> [What you need to do]
Copy out every line of the records in which "value" can be found.

Segment Start: Provided material

-- ==== Sys2Proof/Machine/RegMap.lean ====
section
/-!
DEFINITION. The register map: every register of every block with its address, its instances, the access code of each
of its bits and its reset value (R3, R640; the field tables of the chapters). Written from the spec's field tables.
A bit that no field names is reserved: it reads 0 and a write does not change it (R12).
-/
namespace Sys2Proof.Machine

/-- A register, or an array of registers, of the map: instance i stands at `base + stride * i` (R640). -/
structure RegRow where
  name : String
  base : Nat
  count : Nat
  stride : Nat
  /-- bits that read and write at once (RW) -/
  rw : Nat
  /-- bits that are staged until a commit (RWS) -/
  rws : Nat
  /-- bits that a write of 1 clears (W1C) -/
  w1c : Nat
  /-- bits that a read clears (RC) -/
  rc : Nat
  /-- bits that only read (RO) -/
  ro : Nat
  /-- bits that act when written and read 0 (WO) -/
  wo : Nat
  /-- the value after reset, where it is the same for every instance and the spec states it -/
  reset : Nat
  deriving DecidableEq, Repr

/-- A field of a register: its address and its bits [hi:lo]. -/
structure Fld where
  addr : Nat
  hi : Nat
  lo : Nat
  deriving DecidableEq, Repr

/-- Registers of block 0x0000_0000. -/
def regRowsSys : List RegRow := [
  ⟨"SYS_ID", 0x0, 1, 4, 0, 0, 0, 0, 0xffffff, 0, 0xa13248⟩,
  ⟨"SYS_HUB_ID", 0x4, 1, 4, 0, 0, 0, 0, 0xffff, 0, 0⟩,
  ⟨"SYS_BOOT", 0x8, 1, 4, 0, 0, 0, 0, 0xfec0003f, 0, 0x2c00000⟩,
  ⟨"SYS_RUN_CTL", 0xc, 1, 4, 0, 0, 0, 0, 0, 1, 0⟩,
  ⟨"SYS_EPOCH", 0x20, 1, 4, 0, 0, 0, 0, 0xffffffff, 0, 0⟩,
  ⟨"SYS_COMMIT", 0x24, 1, 4, 0, 0, 0, 0, 0, 1, 0⟩,
  ⟨"SYS_COMMIT_STATUS", 0x28, 1, 4, 0, 0, 6, 0, 0xf1, 0, 0⟩,
  ⟨"SYS_COMMIT_SRC", 0x2c, 1, 4, 0, 0, 0, 0, 0x3ffff, 0, 0⟩,
  ⟨"SYS_SNAP", 0x30, 1, 4, 0, 0, 8, 0, 0x34, 3, 0⟩,
  ⟨"SYS_SNAP_TO", 0x34, 1, 4, 0xffff, 0, 0, 0, 0, 0, 0x64⟩,
  ⟨"CAP_WORD", 0x100, 18, 4, 0, 0, 0, 0, 0xffffffff, 0, 0⟩]

/-- Registers of block 0x0001_0000. -/
def regRowsHrn : List RegRow := [
  ⟨"HRN_TERM", 0x10000, 640, 4, 0, 0x1ffff, 0, 0, 0, 0, 0⟩,
  ⟨"HRN_CHIN", 0x10a00, 320, 4, 0, 0x77, 0, 0, 0, 0, 0⟩,
  ⟨"HRN_CLUS", 0x10f00, 40, 4, 0, 0xf, 0, 0, 0, 0, 0⟩,
  ⟨"HRN_PROBE_CTL", 0x11000, 1, 4, 0, 0x1f7ffff, 0, 0, 0, 0, 0x1320064⟩,
  ⟨"HRN_OV_CTL", 0x11004, 1, 4, 0, 0x1ffff, 0, 0, 0, 0, 0x1000a⟩,
  ⟨"HRN_CONFLICT", 0x11008, 1, 4, 0, 0, 0x80000000, 0, 0xffff, 0, 0⟩,
  ⟨"HRN_TSTAT", 0x12000, 640, 4, 0, 0, 0x33, 0, 0xc, 0, 0⟩]

/-- Registers of block 0x0002_0000. -/
def regRowsFe : List RegRow := [
  ⟨"FE_CFG", 0x20000, 320, 4, 0, 0x3fff, 0, 0, 0, 0, 0⟩,
  ⟨"FE_STATUS", 0x20800, 320, 4, 0, 0, 0x10000, 0, 0xf1ff, 0, 0⟩,
  ⟨"FE_UNIT", 0x21000, 360, 4, 0, 0, 0, 0, 0x3f, 0, 0⟩,
  ⟨"FE_SAT_CTL", 0x22000, 1, 4, 0, 0xff, 0, 0, 0, 0, 4⟩]

/-- Registers of block 0x0003_0000. -/
def regRowsExc : List RegRow := [
  ⟨"EXC_CFG", 0x30000, 80, 4, 0, 0x3ff, 0, 0, 0, 0, 0⟩,
  ⟨"EXC_SET", 0x30200, 80, 4, 0, 0xffffffff, 0, 0, 0, 0, 0⟩,
  ⟨"EXC_CHOP", 0x30400, 80, 4, 0, 0xffff, 0, 0, 0, 0, 0x40⟩,
  ⟨"EXC_STATUS", 0x30600, 80, 4, 0, 0, 0xc0000, 0, 0x33ffff, 0, 0⟩,
  ⟨"EXC_TOTAL", 0x30800, 1, 4, 0, 0, 0, 0xffff0000, 0xffff, 0, 0⟩]

/-- Registers of block 0x0004_0000. -/
def regRowsSmp : List RegRow := [
  ⟨"SMP_FRAME_PERIOD", 0x40000, 1, 4, 0, 0x3fffffff, 0, 0, 0, 0, 0xf4240⟩,
  ⟨"SMP_FRAME_PHASE", 0x40004, 1, 4, 0, 0x3fffffff, 0, 0, 0, 0, 0⟩,
  ⟨"SMP_STATUS", 0x40008, 1, 4, 0, 0, 0, 0, 0x1ff, 0, 0x100⟩,
  ⟨"SMP_SYNC_CTL", 0x40010, 1, 4, 0xff07, 0, 0, 0, 0, 0, 0⟩,
  ⟨"SMP_SYNC_T0", 0x40014, 1, 4, 0x3fffffff, 0, 0, 0, 0, 0, 0⟩,
  ⟨"SMP_SYNC_T1", 0x40018, 1, 4, 0xffffffff, 0, 0, 0, 0, 0, 0⟩,
  ⟨"SMP_SYNC_T2", 0x4001c, 1, 4, 0xffffff, 0, 0, 0, 0, 0x80000000, 0⟩,
  ⟨"SMP_SYNC_STATUS", 0x40020, 1, 4, 0, 0, 0x1c, 0, 0xff3003, 0, 0⟩,
  ⟨"SMP_SYNC_OUT", 0x40024, 1, 4, 0xffffff73, 0, 0, 0, 0, 0, 0x3e80000⟩,
  ⟨"SMP_GRP_CTL", 0x40100, 8, 16, 0, 0xffffffff, 0, 0, 0, 0, 0⟩,
  ⟨"SMP_GRP_DLY", 0x40104, 8, 16, 0, 0xbfffffff, 0, 0, 0, 0, 0⟩,
  ⟨"SMP_GRP_FRAC", 0x40108, 8, 16, 0, 0xffffffff, 0, 0, 0, 0, 0⟩,
  ⟨"SMP_GRP_SKIP", 0x4010c, 8, 16, 0, 0, 0, 0xffffffff, 0, 0, 0⟩,
  ⟨"SMP_CH", 0x40200, 320, 4, 0, 0xf, 0, 0, 0, 0, 0⟩,
  ⟨"SMP_SKEW", 0x40800, 360, 4, 0, 0, 0, 0, 0x3f, 0, 0⟩]

/-- Registers of block 0x0005_0000. -/
def regRowsAdc : List RegRow := [
  ⟨"ADC_MAP", 0x50000, 1, 4, 0, 0, 0, 0, 0xffffffff, 0, 0x76543210⟩,
  ⟨"ADC_CORE_STAT", 0x50010, 9, 4, 0, 0, 0x100, 0, 0x73, 0, 0⟩,
  ⟨"ADC_CORE_CHK", 0x50040, 1, 4, 0xff, 0, 0, 0, 0, 0, 8⟩,
  ⟨"ADC_SLACK", 0x50044, 1, 4, 0, 0, 0, 0xffff, 0x80000000, 0, 0⟩,
  ⟨"ADC_HK_CTL", 0x50048, 1, 4, 0xfffff, 0, 0, 0, 0, 0, 0xf03e8⟩,
  ⟨"ADC_IL_CTL", 0x50100, 16, 8, 0, 0xffff, 0, 0, 0, 0x80000000, 0⟩,
  ⟨"ADC_IL_STAT", 0x50104, 16, 8, 0, 0, 0x30, 0xff000000, 0xb, 0, 0⟩,
  ⟨"ADC_AUX_RES", 0x50400, 128, 4, 0, 0, 0, 0, 0xffffffff, 0, 0⟩,
  ⟨"DMA_CFG", 0x58000, 512, 32, 0, 0x83ffffff, 0, 0, 0, 0, 0⟩,
  ⟨"DMA_WM", 0x58004, 512, 32, 0, 0xffff, 0, 0, 0, 0, 0⟩,
  ⟨"DMA_WPOS_LO", 0x58008, 512, 32, 0, 0, 0, 0, 0xffffffff, 0, 0⟩,
  ⟨"DMA_WPOS_HI", 0x5800c, 512, 32, 0, 0, 0, 0, 0xffffffff, 0, 0⟩,
  ⟨"DMA_RPOS_LO", 0x58010, 512, 32, 0, 0, 0, 0, 0xffffffff, 0, 0⟩,
  ⟨"DMA_RPOS_HI", 0x58014, 512, 32, 0, 0, 0, 0, 0xffffffff, 0, 0⟩,
  ⟨"DMA_SYNC_POS_LO", 0x58018, 512, 32, 0, 0, 0, 0, 0xffffffff, 0, 0⟩,
  ⟨"DMA_SYNC_POS_HI", 0x5801c, 512, 32, 0, 0, 0, 0, 0xffffffff, 0, 0⟩,
  ⟨"ADC_DMA_STAT", 0x5c000, 512, 4, 0, 0, 0x80000000, 0xffffff, 0, 0, 0⟩]

/-- Registers of block 0x0006_0000. -/
def regRowsFil : List RegRow := [
  ⟨"FIL_CHAIN", 0x60000, 512, 8, 0, 0xffffffe0, 0, 0, 0, 0, 0x2600800⟩,
  ⟨"FIL_RESP", 0x60004, 512, 8, 0, 0xbc3f3f3f, 0, 0, 0x40000000, 0, 0x1d0000⟩,
  ⟨"FIL_SWAP", 0x61000, 1, 4, 0, 0, 0, 0, 0, 0x800101ff, 0⟩,
  ⟨"FIL_LOAD", 0x61004, 1, 4, 0, 0, 0, 0, 0x8000ffff, 0, 0⟩,
  ⟨"FIL_ROM_BAD", 0x61008, 2, 4, 0, 0, 0, 0, 0xffffffff, 0, 0⟩,
  ⟨"FIL_STATUS", 0x62000, 512, 4, 0, 0, 0x178, 0xffff0000, 0x87, 0, 0⟩]

/-- Registers of block 0x0007_0000. -/
def regRowsSeq : List RegRow := [
  ⟨"SEQ_CTL", 0x70000, 1, 4, 2, 1, 0, 0, 0, 0, 2⟩,
  ⟨"SEQ_START", 0x70004, 1, 4, 0, 0x1fff, 0, 0, 0, 0, 0⟩,
  ⟨"SEQ_SF_LEN", 0x70008, 1, 4, 0, 0xffffffff, 0, 0, 0, 0, 0⟩,
  ⟨"SEQ_REG_RGN", 0x7000c, 1, 4, 0, 0x1fff1fff, 0, 0, 0, 0, 0⟩,
  ⟨"SEQ_CAL_RGN", 0x70010, 1, 4, 0, 0x9fff1fff, 0, 0, 0, 0, 0⟩,
  ⟨"SEQ_TABLE_CRC", 0x70014, 1, 4, 0, 0xffffffff, 0, 0, 0, 0, 0⟩,
  ⟨"SEQ_STATUS", 0x70018, 1, 4, 0, 0, 0x1c0000, 0, 0x3ffff, 0, 0⟩,
  ⟨"SEQ_FRAME_POS", 0x7001c, 1, 4, 0, 0, 0, 0, 0xffffffff, 0, 0⟩,
  ⟨"SEQ_CHECK", 0x70020, 1, 4, 0, 0, 0x80000000, 0, 0xf1fff, 0, 0⟩,
  ⟨"SEQ_ERR", 0x70024, 1, 4, 0, 0, 0x80000000, 0, 0x37fff, 0, 0⟩,
  ⟨"SEQ_SCRUB", 0x70028, 1, 4, 0, 0, 0, 0xffff0000, 0xffff, 0, 0⟩,
  ⟨"SEQ_WIN_PAGE", 0x7002c, 1, 4, 1, 0, 0, 0, 0, 0, 0⟩,
  ⟨"SEQ_IL_RGN", 0x70040, 16, 4, 0, 0x9fff1fff, 0, 0, 0, 0, 0⟩]

/-- Registers of block 0x0008_0000. -/
def regRowsStr : List RegRow := [
  ⟨"STR_CTL", 0x80000, 1, 4, 0, 0xffff, 0, 0, 0, 0, 0xfff0⟩,
  ⟨"STR_CFG", 0x80100, 512, 4, 0, 0x8000ffff, 0, 0, 0x40000000, 0, 0x64⟩,
  ⟨"STR_ERA", 0x80900, 512, 4, 0, 0, 0, 0, 0xffff, 0, 0⟩,
  ⟨"STR_GAP", 0x81100, 512, 4, 0, 0, 0, 0xffffffff, 0, 0, 0⟩,
  ⟨"STR_BF_FIRST_LO", 0x82000, 1, 4, 0xffffffff, 0, 0, 0, 0, 0, 0⟩,
  ⟨"STR_BF_FIRST_HI", 0x82004, 1, 4, 0xffffffff, 0, 0, 0, 0, 0, 0⟩,
  ⟨"STR_BF_COUNT", 0x82008, 1, 4, 0xffffffff, 0, 0, 0, 0, 0, 0⟩,
  ⟨"STR_BF_CTL", 0x8200c, 1, 4, 0x1ffffff, 0, 0, 0, 0, 0x80000000, 0⟩,
  ⟨"STR_BF_STATUS", 0x82010, 1, 4, 0, 0, 0x100000, 0, 0x1e000, 0, 0⟩,
  ⟨"STR_BF_CLIPPED", 0x82014, 1, 4, 0, 0, 0, 0xffffffff, 0, 0, 0⟩,
  ⟨"STR_FRM_CTL", 0x83000, 1, 4, 0xffff00ff, 0, 0, 0, 0, 0, 0x3e80040⟩,
  ⟨"STR_EGQ_STATUS", 0x83004, 1, 4, 0, 0, 0xff, 0, 0xff00, 0, 0⟩,
  ⟨"STR_SEQ", 0x83008, 1, 4, 0, 0, 0, 0, 0xffffffff, 0, 0⟩,
  ⟨"STR_EGQ_CLASS", 0x83010, 8, 4, 0, 0x3ff0000, 0, 0, 0x3ff, 0, 0⟩]

/-- Registers of block 0x0009_0000. -/
def regRowsTrg : List RegRow := [
  ⟨"TRG_CTL", 0x90000, 1, 4, 0, 0xffff, 0, 0, 0, 0, 0⟩,
  ⟨"TRG_RESTART", 0x90004, 1, 4, 0, 0, 0, 0, 0, 0xffff, 0⟩,
  ⟨"TRG_FIRE", 0x90008, 1, 4, 0, 0, 0, 0, 0, 0xffff, 0⟩,
  ⟨"TRG_SEG_REL", 0x9000c, 1, 4, 0, 0, 0, 0, 0, 0x80000fff, 0⟩,
  ⟨"TRG_WIN_PAGE", 0x90010, 1, 4, 0xf03, 0, 0, 0, 0, 0, 0⟩,
  ⟨"TRG_UNIT", 0x90100, 16, 32, 0, 0x71f01ff, 0, 0, 0, 0, 0⟩,
  ⟨"TRG_CAP", 0x90104, 16, 32, 0, 0x8f0ff1ff, 0, 0, 0, 0, 0⟩,
  ⟨"TRG_CAP_LEN", 0x90108, 16, 32, 0, 0x1fffff, 0, 0, 0, 0, 0x40⟩,
  ⟨"TRG_CAP_PRE", 0x9010c, 16, 32, 0, 0x1fffff, 0, 0, 0, 0, 0⟩,
  ⟨"TRG_CAP_POOL", 0x90110, 16, 32, 0, 0x3ffffff, 0, 0, 0, 0, 0⟩,
  ⟨"TRG_CAP_SEG", 0x90114, 16, 32, 0, 0xfff0fff, 0, 0, 0, 0, 0⟩,
  ⟨"TRG_MEAS", 0x90118, 16, 32, 0, 0xffffff00, 0, 0, 0, 0, 0⟩,
  ⟨"TRG_MASK", 0x9011c, 16, 32, 0, 0xffff1fff, 0, 0, 0, 0, 0⟩,
  ⟨"TRG_STAT", 0x90400, 16, 4, 0, 0, 0x70000000, 0, 0x88070fff, 0, 0⟩,
  ⟨"TRG_COUNT", 0x90440, 16, 4, 0, 0, 0, 0, 0xffffffff, 0, 0⟩,
  ⟨"TRG_MISSED", 0x90480, 16, 4, 0, 0, 0, 0xffffffff, 0, 0, 0⟩,
  ⟨"TRG_ST_CA", 0x91000, 128, 64, 0, 0xffffffff, 0, 0, 0, 0, 0⟩,
  ⟨"TRG_ST_CA_LO", 0x91004, 128, 64, 0, 0xffffffff, 0, 0, 0, 0, 0⟩,
  ⟨"TRG_ST_CA_HI", 0x91008, 128, 64, 0, 0xffffffff, 0, 0, 0, 0, 0⟩,
  ⟨"TRG_ST_CB", 0x9100c, 128, 64, 0, 0xffffffff, 0, 0, 0, 0, 0⟩,
  ⟨"TRG_ST_CB_LO", 0x91010, 128, 64, 0, 0xffffffff, 0, 0, 0, 0, 0⟩,
  ⟨"TRG_ST_CB_HI", 0x91014, 128, 64, 0, 0xffffffff, 0, 0, 0, 0, 0⟩,
  ⟨"TRG_ST_CTL", 0x91018, 128, 64, 0, 0xffffffff, 0, 0, 0, 0, 0⟩,
  ⟨"TRG_ST_CNT", 0x9101c, 128, 64, 0, 0xffffffff, 0, 0, 0, 0, 0⟩,
  ⟨"TRG_ST_TMR_LO", 0x91020, 128, 64, 0, 0xffffffff, 0, 0, 0, 0, 0⟩,
  ⟨"TRG_ST_TMR_HI", 0x91024, 128, 64, 0, 0xffffffff, 0, 0, 0, 0, 0⟩]

/-- Registers of block 0x000A_0000. -/
def regRowsMem : List RegRow := [
  ⟨"MEM_CTL", 0xa0000, 1, 4, 1, 0, 0x40000000, 0, 0x80000000, 0, 1⟩,
  ⟨"MEM_HIST_POOL", 0xa0004, 1, 4, 0, 0x3ffffff, 0, 0, 0, 0, 0⟩,
  ⟨"MEM_WORK_POOL", 0xa0008, 1, 4, 0, 0x3ffffff, 0, 0, 0, 0, 0⟩,
  ⟨"MEM_CLR", 0xa000c, 1, 4, 0, 0, 0, 0, 0, 0x83ffffff, 0⟩,
  ⟨"MEM_FLIPMASK_LO", 0xa0010, 1, 4, 0xffffffff, 0, 0, 0, 0, 0, 0⟩,
  ⟨"MEM_FLIPMASK_MID", 0xa0014, 1, 4, 0xffffffff, 0, 0, 0, 0, 0, 0⟩,
  ⟨"MEM_FLIPMASK_HI", 0xa0018, 1, 4, 0x107ff, 0, 0, 0, 0x80000000, 0, 0⟩,
  ⟨"MEM_ERR_LAST", 0xa0020, 1, 4, 0, 0, 0x80000000, 0, 0x7fffffff, 0, 0⟩,
  ⟨"MEM_ERR_INFO", 0xa0024, 1, 4, 0, 0, 0, 0, 0x107, 0, 0⟩,
  ⟨"MEM_CE_COUNT", 0xa0028, 1, 4, 0, 0, 0, 0xffffffff, 0, 0, 0⟩,
  ⟨"MEM_UE_COUNT", 0xa002c, 1, 4, 0, 0, 0, 0xffffffff, 0, 0, 0⟩,
  ⟨"MEM_SCRUB", 0xa0030, 1, 4, 0, 0, 0, 0, 0xffff0000, 0, 0⟩,
  ⟨"MEM_SCRUB_POS", 0xa0034, 1, 4, 0, 0, 0, 0, 0x3fffff, 0, 0⟩,
  ⟨"MEM_RETIRED", 0xa0038, 1, 4, 0, 0, 0, 0, 0x1fff, 0, 0⟩,
  ⟨"MEM_TILE_STAT", 0xa2000, 6144, 4, 0, 0, 0x80, 0, 0x7f, 0, 8⟩,
  ⟨"MEM_TILE_CRC", 0xa8000, 6144, 4, 0, 0, 0, 0, 0xffffffff, 0, 0⟩]

/-- Registers of block 0x000B_0000. -/
def regRowsCin : List RegRow := [
  ⟨"CIN_CTL", 0xb0000, 1, 4, 0, 0x3f3f, 0, 0, 0, 0, 0x1111⟩,
  ⟨"CIN_STATUS", 0xb0004, 1, 4, 0, 0, 0, 0, 0x7ff0003, 0, 0⟩,
  ⟨"CIN_HIST_MISSED", 0xb0008, 1, 4, 0, 0, 0, 0xffffffff, 0, 0, 0⟩,
  ⟨"CIN_ERR", 0xb000c, 1, 4, 0, 0, 0x80000000, 0, 0x7300ffff, 0, 0⟩,
  ⟨"CIN_JOB_SRC", 0xb0010, 1, 4, 0x7fffff, 0, 0, 0, 0, 0, 0⟩,
  ⟨"CIN_JOB_LEN", 0xb0014, 1, 4, 0x7fffff, 0, 0, 0, 0, 0, 0⟩,
  ⟨"CIN_JOB_CTL", 0xb0018, 1, 4, 0x1000013f, 0, 0, 0, 0, 0xe0000000, 1⟩,
  ⟨"CIN_JOB_STAT", 0xb001c, 1, 4, 0, 0, 0x80, 0, 0xffff0067, 0, 0⟩,
  ⟨"CIN_JOB_IN", 0xb0020, 1, 4, 0, 0, 0, 0, 0xffffffff, 0, 0⟩,
  ⟨"CIN_JOB_OUT", 0xb0024, 1, 4, 0, 0, 0, 0, 0xffffffff, 0, 0⟩,
  ⟨"CIN_OUT_WR", 0xb0028, 1, 4, 0, 0, 0, 0, 0xffffffff, 0, 0⟩,
  ⟨"CIN_OUT_RD", 0xb002c, 1, 4, 0xffffffff, 0, 0, 0, 0, 0, 0⟩]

Segment End: Provided material

> [Solved exercise]
of its bits and its reset value (R3, R640; the field tables of the chapters). Written from the spec's field tables.
  /-- the value after reset, where it is the same for every instance and the spec states it -/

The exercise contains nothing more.